A novel injectable hydrogel that is inexpensive and easy to manufacture may help cutaneous wounds heal faster, especially for patients with compromised health issues, according to a study published in ACS Applied Bio Materials (2018; 1(5):1430–1439).

Researchers at the University of New Hampshire developed the medication to improve hydrogel technologies—current hydrogels are not sufficiently porous and do not allow neighbouring cells to easily access the wound to help it heal.

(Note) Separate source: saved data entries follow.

/-- 19 R354 to R358; 07 R141, R142: the arithmetic instructions on f32 (WD gives the registers) and on f64, in every active
lane. No lane raises an enabled flag; the flags accrue; nothing else changes but the word passed. -/
def Obligations.FloatArithmeticResults : Prop :=
  ∀ (c w : BitVec 2) (d a b : BitVec 6),
    ArithResult (.faddF32 c w d a b) c (wdWidth w) d a b .f32 3 true false true (faddElem .f32)
    ∧ ArithResult (.fsubF32 c w d a b) c (wdWidth w) d a b .f32 3 true false true (fsubElem .f32)
    ∧ ArithResult (.fmulF32 c w d a b) c (wdWidth w) d a b .f32 3 true false true (fmulElem .f32)
    ∧ ArithResult (.ffmaF32 c w d a b) c (wdWidth w) d a b .f32 3 true true true (ffmaElem .f32)
    ∧ ArithResult (.fminF32 c w d a b) c (wdWidth w) d a b .f32 3 true false false (fminmaxElem false .f32)
    ∧ ArithResult (.fmaxF32 c w d a b) c (wdWidth w) d a b .f32 3 true false false (fminmaxElem true .f32)
    ∧ ArithResult (.fabsF32 c w d a) c (wdWidth w) d a 0#6 .f32 3 false false false (fsignElem false .f32)
    ∧ ArithResult (.fnegF32 c w d a) c (wdWidth w) d a 0#6 .f32 3 false false false (fsignElem true .f32)
    ∧ ArithResult (.fscaleF32 c w d a b) c (wdWidth w) d a b .f32 3 true false true (fscaleElem .f32)
    ∧ ArithResult (.fdivF32 c w d a b) c (wdWidth w) d a b .f32 6 true false true (fdivElem .f32)
    ∧ ArithResult (.fclassF32 c w d a) c (wdWidth w) d a 0#6 .f32 3 false false false (fclassElem .f32)
    ∧ ArithResult (.frndF32 c w d a) c (wdWidth w) d a 0#6 .f32 3 false false true (frndElem .f32)
    ∧ ArithResult (.faddF64 c d a b) c 2 d a b .f64 6 true false true (faddElem .f64)
    ∧ ArithResult (.fsubF64 c d a b) c 2 d a b .f64 6 true false true (fsubElem .f64)
    ∧ ArithResult (.fmulF64 c d a b) c 2 d a b .f64 6 true false true (fmulElem .f64)
    ∧ ArithResult (.ffmaF64 c d a b) c 2 d a b .f64 6 true true true (ffmaElem .f64)
    ∧ ArithResult (.fminF64 c d a b) c 2 d a b .f64 6 true false false (fminmaxElem false .f64)
    ∧ ArithResult (.fmaxF64 c d a b) c 2 d a b .f64 6 true false false (fminmaxElem true .f64)
    ∧ ArithResult (.fabsF64 c d a) c 2 d a 0#6 .f64 6 false false false (fsignElem false .f64)
    ∧ ArithResult (.fnegF64 c d a) c 2 d a 0#6 .f64 6 false false false (fsignElem true .f64)
    ∧ ArithResult (.fscaleF64 c d a b) c 2 d a b .f64 6 true false true (fscaleElem .f64)
    ∧ ArithResult (.fdivF64 c d a b) c 2 d a b .f64 6 true false true (fdivElem .f64)
    ∧ ArithResult (.fclassF64 c d a) c 2 d a 0#6 .f64 6 false false false (fclassElem .f64)
    ∧ ArithResult (.frndF64 c d a) c 2 d a 0#6 .f64 6 false false true (frndElem .f64)

/-- 19 R354 to R358; 07 R139, R141, R144: the packed arithmetic instructions, two elements in each register, element 0 first. -/
def Obligations.PackedFloatResults : Prop :=
  ∀ (c w : BitVec 2) (d a b : BitVec 6),
    ArithResult (.faddF16x2 c w d a b) c (wdWidth w) d a b .f16 3 true false true (faddElem .f16)
    ∧ ArithResult (.fsubF16x2 c w d a b) c (wdWidth w) d a b .f16 3 true false true (fsubElem .f16)
    ∧ ArithResult (.fmulF16x2 c w d a b) c (wdWidth w) d a b .f16 3 true false true (fmulElem .f16)
    ∧ ArithResult (.ffmaF16x2 c w d a b) c (wdWidth w) d a b .f16 3 true true true (ffmaElem .f16)
    ∧ ArithResult (.fminF16x2 c w d a b) c (wdWidth w) d a b .f16 3 true false false (fminmaxElem false .f16)
    ∧ ArithResult (.fmaxF16x2 c w d a b) c (wdWidth w) d a b .f16 3 true false false (fminmaxElem true .f16)
    ∧ ArithResult (.fabsF16x2 c w d a) c (wdWidth w) d a 0#6 .f16 3 false false false (fsignElem false .f16)
    ∧ ArithResult (.fnegF16x2 c w d a) c (wdWidth w) d a 0#6 .f16 3 false false false (fsignElem true .f16)
    ∧ ArithResult (.faddBf16x2 c w d a b) c (wdWidth w) d a b .bf16 3 true false true (faddElem .bf16)
    ∧ ArithResult (.fsubBf16x2 c w d a b) c (wdWidth w) d a b .bf16 3 true false true (fsubElem .bf16)
    ∧ ArithResult (.fmulBf16x2 c w d a b) c (wdWidth w) d a b .bf16 3 true false true (fmulElem .bf16)
    ∧ ArithResult (.ffmaBf16x2 c w d a b) c (wdWidth w) d a b .bf16 3 true true true (ffmaElem .bf16)
    ∧ ArithResult (.fminBf16x2 c w d a b) c (wdWidth w) d a b .bf16 3 true false false (fminmaxElem false .bf16)
    ∧ ArithResult (.fmaxBf16x2 c w d a b) c (wdWidth w) d a b .bf16 3 true false false (fminmaxElem true .bf16)
    ∧ ArithResult (.fabsBf16x2 c w d a) c (wdWidth w) d a 0#6 .bf16 3 false false false (fsignElem false .bf16)
    ∧ ArithResult (.fnegBf16x2 c w d a) c (wdWidth w) d a 0#6 .bf16 3 false false false (fsignElem true .bf16)

/-- 19 R361; 07 R145: the transcendental group on each of the `w` registers of A, in every active lane. The value is the
function of the input pattern and of the flush setting that the model gives (the free values of log 4 within Table 7.5). -/
def Obligations.TranscendentalResults : Prop :=
  ∀ (c w : BitVec 2) (d a : BitVec 6),
    TransResult (.frcp c w d a) c w d a TFun.rcp.eval
    ∧ TransResult (.frsq c w d a) c w d a TFun.rsq.eval
    ∧ TransResult (.fsqrt c w d a) c w d a fsqrtElem
    ∧ TransResult (.fexp2 c w d a) c w d a TFun.exp2.eval
    ∧ TransResult (.flog2 c w d a) c w d a TFun.log2.eval
    ∧ TransResult (.fsin c w d a) c w d a TFun.sin.eval
    ∧ TransResult (.fcos c w d a) c w d a TFun.cos.eval
    ∧ TransResult (.ftanh c w d a) c w d a TFun.tanh.eval
    ∧ TransResult (.fsigm c w d a) c w d a TFun.sigm.eval

/-- 17 Table 17.4; 19 R359, R360: the vector compares. Bit l of S is the condition in active lane l and 0 elsewhere; FCMP's
flags accrue when none is enabled; nothing else changes but the word passed. -/
def Obligations.CompareResults : Prop :=
  ∀ (c : BitVec 2) (k : BitVec 4) (d a b : BitVec 6),
    (k.toNat < 12 → MaskResult (.icmp c 0#2 k d a b) (compareMeta c 1 d a b none) [vop a 1, vop b 1] d
      (fun q l => (intConds (wordIn q (vop a 1) l 0) (wordIn q (vop b 1) l 0)).getD k.toNat false))
    ∧ (k.toNat < 12 → MaskResult (.icmp c 1#2 k d a b) (compareMeta c 2 d a b none) [vop a 2, vop b 2] d
      (fun q l => (intConds (pairIn q (vop a 2) l) (pairIn q (vop b 2) l)).getD k.toNat false))
    ∧ CompareResult (.fcmpF32 c k d a b) (compareMeta c 1 d a b (some { cmp := true, sr := false })) [vop a 1, vop b 1] d
      (fun e q l => floatCompare .f32 e.ftz k.toNat (readOp q (vop a 1) l) (readOp q (vop b 1) l))
    ∧ CompareResult (.fcmpF64 c k d a b) (compareMeta c 2 d a b (some { cmp := true, sr := false })) [vop a 2, vop b 2] d
      (fun e q l => floatCompare .f64 e.ftz k.toNat (readOp q (vop a 2) l) (readOp q (vop b 2) l))

/-- 07 R146 to R148: FCVT converts the source pattern in every active lane, under its own rounding mode, saturation and
stochastic bit and the lead's flush setting; stochastic rounding advances the seeds once. -/
def Obligations.ConversionResults : Prop :=
  ∀ (c n m : BitVec 2) (g e : BitVec 1) (d a : BitVec 6) (x y : BitVec 3),
    FloatResultBy (fun z s => { mode := m.toNat, ftz := bit (z.fpm s) 2, sat := g == 1#1, sr := e == 1#1 })
      (.fcvt c n m g e d a x y) (laneMeta c 3 [vop a (cvtWidth x)] (vop d (cvtWidth y))) (vop d (cvtWidth y))
      [vop a (cvtWidth x)] 1
      fun fs r w l => convert (cvtType n.toNat x.toNat) (cvtType n.toNat y.toNat) (fs.env (r 0)) (readOp w (vop a (cvtWidth x)) l)
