/-! ### modCtx -/

@[simp] theorem modCtx_mem (s : State) (a : Nat) (f : Ctx → Ctx) : (s.modCtx a f).mem = s.mem := rfl
@[simp] theorem modCtx_poison (s : State) (a : Nat) (f : Ctx → Ctx) : (s.modCtx a f).poison = s.poison := rfl
@[simp] theorem modCtx_l2 (s : State) (a : Nat) (f : Ctx → Ctx) : (s.modCtx a f).l2 = s.l2 := rfl
@[simp] theorem modCtx_mts (s : State) (a : Nat) (f : Ctx → Ctx) : (s.modCtx a f).mts = s.mts := rfl
@[simp] theorem modCtx_rebases (s : State) (a : Nat) (f : Ctx → Ctx) : (s.modCtx a f).rebases = s.rebases := rfl
@[simp] theorem modCtx_rebasing (s : State) (a : Nat) (f : Ctx → Ctx) : (s.modCtx a f).rebasing = s.rebasing := rfl
@[simp] theorem modCtx_cores (s : State) (a : Nat) (f : Ctx → Ctx) : (s.modCtx a f).cores = s.cores := rfl
@[simp] theorem modCtx_blocks (s : State) (a : Nat) (f : Ctx → Ctx) : (s.modCtx a f).blocks = s.blocks := rfl
@[simp] theorem modCtx_dies (s : State) (a : Nat) (f : Ctx → Ctx) : (s.modCtx a f).dies = s.dies := rfl
@[simp] theorem modCtx_ioPartials (s : State) (a : Nat) (f : Ctx → Ctx) : (s.modCtx a f).ioPartials = s.ioPartials := rfl
@[simp] theorem modCtx_rings (s : State) (a : Nat) (f : Ctx → Ctx) : (s.modCtx a f).rings = s.rings := rfl
@[simp] theorem modCtx_lastRing (s : State) (a : Nat) (f : Ctx → Ctx) : (s.modCtx a f).lastRing = s.lastRing := rfl
@[simp] theorem modCtx_pkts (s : State) (a : Nat) (f : Ctx → Ctx) : (s.modCtx a f).pkts = s.pkts := rfl
@[simp] theorem modCtx_nextPkt (s : State) (a : Nat) (f : Ctx → Ctx) : (s.modCtx a f).nextPkt = s.nextPkt := rfl
@[simp] theorem modCtx_grids (s : State) (a : Nat) (f : Ctx → Ctx) : (s.modCtx a f).grids = s.grids := rfl
@[simp] theorem modCtx_nextGrid (s : State) (a : Nat) (f : Ctx → Ctx) : (s.modCtx a f).nextGrid = s.nextGrid := rfl
@[simp] theorem modCtx_pipes (s : State) (a : Nat) (f : Ctx → Ctx) : (s.modCtx a f).pipes = s.pipes := rfl
@[simp] theorem modCtx_counters (s : State) (a : Nat) (f : Ctx → Ctx) : (s.modCtx a f).counters = s.counters := rfl
@[simp] theorem modCtx_ctrTs (s : State) (a : Nat) (f : Ctx → Ctx) : (s.modCtx a f).ctrTs = s.ctrTs := rfl
@[simp] theorem modCtx_remTs (s : State) (a : Nat) (f : Ctx → Ctx) : (s.modCtx a f).remTs = s.remTs := rfl
@[simp] theorem modCtx_ctrOwner (s : State) (a : Nat) (f : Ctx → Ctx) : (s.modCtx a f).ctrOwner = s.ctrOwner := rfl
@[simp] theorem modCtx_vigOwner (s : State) (a : Nat) (f : Ctx → Ctx) : (s.modCtx a f).vigOwner = s.vigOwner := rfl
@[simp] theorem modCtx_vigils (s : State) (a : Nat) (f : Ctx → Ctx) : (s.modCtx a f).vigils = s.vigils := rfl
@[simp] theorem modCtx_firing (s : State) (a : Nat) (f : Ctx → Ctx) : (s.modCtx a f).firing = s.firing := rfl
@[simp] theorem modCtx_arms (s : State) (a : Nat) (f : Ctx → Ctx) : (s.modCtx a f).arms = s.arms := rfl
@[simp] theorem modCtx_flits (s : State) (a : Nat) (f : Ctx → Ctx) : (s.modCtx a f).flits = s.flits := rfl
@[simp] theorem modCtx_groups (s : State) (a : Nat) (f : Ctx → Ctx) : (s.modCtx a f).groups = s.groups := rfl
@[simp] theorem modCtx_holidays (s : State) (a : Nat) (f : Ctx → Ctx) : (s.modCtx a f).holidays = s.holidays := rfl
@[simp] theorem modCtx_nextHoliday (s : State) (a : Nat) (f : Ctx → Ctx) : (s.modCtx a f).nextHoliday = s.nextHoliday := rfl
@[simp] theorem modCtx_chunks (s : State) (a : Nat) (f : Ctx → Ctx) : (s.modCtx a f).chunks = s.chunks := rfl
@[simp] theorem modCtx_chunkSeen (s : State) (a : Nat) (f : Ctx → Ctx) : (s.modCtx a f).chunkSeen = s.chunkSeen := rfl
@[simp] theorem modCtx_chunkWait (s : State) (a : Nat) (f : Ctx → Ctx) : (s.modCtx a f).chunkWait = s.chunkWait := rfl
@[simp] theorem modCtx_nextTag (s : State) (a : Nat) (f : Ctx → Ctx) : (s.modCtx a f).nextTag = s.nextTag := rfl
@[simp] theorem modCtx_remPend (s : State) (a : Nat) (f : Ctx → Ctx) : (s.modCtx a f).remPend = s.remPend := rfl
@[simp] theorem modCtx_remIns (s : State) (a : Nat) (f : Ctx → Ctx) : (s.modCtx a f).remIns = s.remIns := rfl
@[simp] theorem modCtx_nsendWait (s : State) (a : Nat) (f : Ctx → Ctx) : (s.modCtx a f).nsendWait = s.nsendWait := rfl
@[simp] theorem modCtx_nsendAck (s : State) (a : Nat) (f : Ctx → Ctx) : (s.modCtx a f).nsendAck = s.nsendAck := rfl
@[simp] theorem modCtx_nsendTo (s : State) (a : Nat) (f : Ctx → Ctx) : (s.modCtx a f).nsendTo = s.nsendTo := rfl
@[simp] theorem modCtx_mcasts (s : State) (a : Nat) (f : Ctx → Ctx) : (s.modCtx a f).mcasts = s.mcasts := rfl
@[simp] theorem modCtx_rank (s : State) (a : Nat) (f : Ctx → Ctx) : (s.modCtx a f).rank = s.rank := rfl
@[simp] theorem modCtx_inPod (s : State) (a : Nat) (f : Ctx → Ctx) : (s.modCtx a f).inPod = s.inPod := rfl
@[simp] theorem modCtx_macsec (s : State) (a : Nat) (f : Ctx → Ctx) : (s.modCtx a f).macsec = s.macsec := rfl
@[simp] theorem modCtx_kalends (s : State) (a : Nat) (f : Ctx → Ctx) : (s.modCtx a f).kalends = s.kalends := rfl
@[simp] theorem modCtx_cycle (s : State) (a : Nat) (f : Ctx → Ctx) : (s.modCtx a f).cycle = s.cycle := rfl
@[simp] theorem modCtx_rate (s : State) (a : Nat) (f : Ctx → Ctx) : (s.modCtx a f).rate = s.rate := rfl
@[simp] theorem modCtx_ratefrac (s : State) (a : Nat) (f : Ctx → Ctx) : (s.modCtx a f).ratefrac = s.ratefrac := rfl
@[simp] theorem modCtx_locked (s : State) (a : Nat) (f : Ctx → Ctx) : (s.modCtx a f).locked = s.locked := rfl
@[simp] theorem modCtx_boot (s : State) (a : Nat) (f : Ctx → Ctx) : (s.modCtx a f).boot = s.boot := rfl
@[simp] theorem modCtx_measure (s : State) (a : Nat) (f : Ctx → Ctx) : (s.modCtx a f).measure = s.measure := rfl
@[simp] theorem modCtx_nonce (s : State) (a : Nat) (f : Ctx → Ctx) : (s.modCtx a f).nonce = s.nonce := rfl
@[simp] theorem modCtx_kemKeys (s : State) (a : Nat) (f : Ctx → Ctx) : (s.modCtx a f).kemKeys = s.kemKeys := rfl
@[simp] theorem modCtx_session (s : State) (a : Nat) (f : Ctx → Ctx) : (s.modCtx a f).session = s.session := rfl
@[simp] theorem modCtx_nextSession (s : State) (a : Nat) (f : Ctx → Ctx) : (s.modCtx a f).nextSession = s.nextSession := rfl
@[simp] theorem modCtx_sessions (s : State) (a : Nat) (f : Ctx → Ctx) : (s.modCtx a f).sessions = s.sessions := rfl
@[simp] theorem modCtx_everSession (s : State) (a : Nat) (f : Ctx → Ctx) : (s.modCtx a f).everSession = s.everSession := rfl
@[simp] theorem modCtx_dropped (s : State) (a : Nat) (f : Ctx → Ctx) : (s.modCtx a f).dropped = s.dropped := rfl
@[simp] theorem modCtx_tolerance (s : State) (a : Nat) (f : Ctx → Ctx) : (s.modCtx a f).tolerance = s.tolerance := rfl
@[simp] theorem modCtx_retention (s : State) (a : Nat) (f : Ctx → Ctx) : (s.modCtx a f).retention = s.retention := rfl
@[simp] theorem modCtx_asleep (s : State) (a : Nat) (f : Ctx → Ctx) : (s.modCtx a f).asleep = s.asleep := rfl
@[simp] theorem modCtx_sampleAt (s : State) (a : Nat) (f : Ctx → Ctx) : (s.modCtx a f).sampleAt = s.sampleAt := rfl
@[simp] theorem modCtx_periods (s : State) (a : Nat) (f : Ctx → Ctx) : (s.modCtx a f).periods = s.periods := rfl
@[simp] theorem modCtx_powerAt (s : State) (a : Nat) (f : Ctx → Ctx) : (s.modCtx a f).powerAt = s.powerAt := rfl
@[simp] theorem modCtx_scrubAt (s : State) (a : Nat) (f : Ctx → Ctx) : (s.modCtx a f).scrubAt = s.scrubAt := rfl
@[simp] theorem modCtx_errcnt (s : State) (a : Nat) (f : Ctx → Ctx) : (s.modCtx a f).errcnt = s.errcnt := rfl
@[simp] theorem modCtx_fwAsid (s : State) (a : Nat) (f : Ctx → Ctx) : (s.modCtx a f).fwAsid = s.fwAsid := rfl
@[simp] theorem modCtx_outbox (s : State) (a : Nat) (f : Ctx → Ctx) : (s.modCtx a f).outbox = s.outbox := rfl
@[simp] theorem modCtx_agenda (s : State) (a : Nat) (f : Ctx → Ctx) : (s.modCtx a f).agenda = s.agenda := rfl
@[simp] theorem modCtx_port (s : State) (a : Nat) (f : Ctx → Ctx) : (s.modCtx a f).port = s.port := rfl
@[simp] theorem modCtx_draws (s : State) (a : Nat) (f : Ctx → Ctx) : (s.modCtx a f).draws = s.draws := rfl
@[simp] theorem modCtx_joint (s : State) (a : Nat) (f : Ctx → Ctx) : (s.modCtx a f).joint = s.joint := rfl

The injectable hydrogel may help improve treatment of irregularly-shaped wounds such as diabetic ulcers by forming a temporary structure that can keep the wound stable while white cells rejuvenate the affected areas.

“While valuable for helping patients, current hydrogels have limited clinical efficacy,” said study co-author Kyung Jae Jeong, PhD, assistant professor of chemical engineering at the University of New Hampshire in Durham, N.H., in a press release. “We discovered a simple solution to make the hydrogels more porous and therefore help to speed up the healing.”

Above is an electron microscope image of the porous hydrogel.

Photo by the University of New Hampshire.

Researchers were able to create a macroporous hydrogel by combining readily available gelatin microgels—hydrogels that are a few hundred microns in diameter—with an inexpensive enzyme called microbial transglutaminase (mTG).

According to their report, gelatin was used because it is a natural protein derived from collagen that is found in the human body. Combining the small microgels with mTG helped ensure that the hydrogel featured large enough pores that can allow neighbouring cells passage into the wound for repair.

Furthermore, this new injectable formulation allows for the slow release of protein medications to aid wound healing, such as platelet-derived growth factor (PDGF). In human subjects, conventional non-porous hydrogels were also compared with the new macroporous hydrogels. Investigators found a significant increase in the migration of human dermal fibroblasts (hDFs) inside the hydrogel, which is the hallmark of wound healing.

Along with diabetic ulcers, the macroporous hydrogel may potentially improve other forms of healing on the skin, cornea, and internal organs during surgery. It may even have military implications, according to the press release.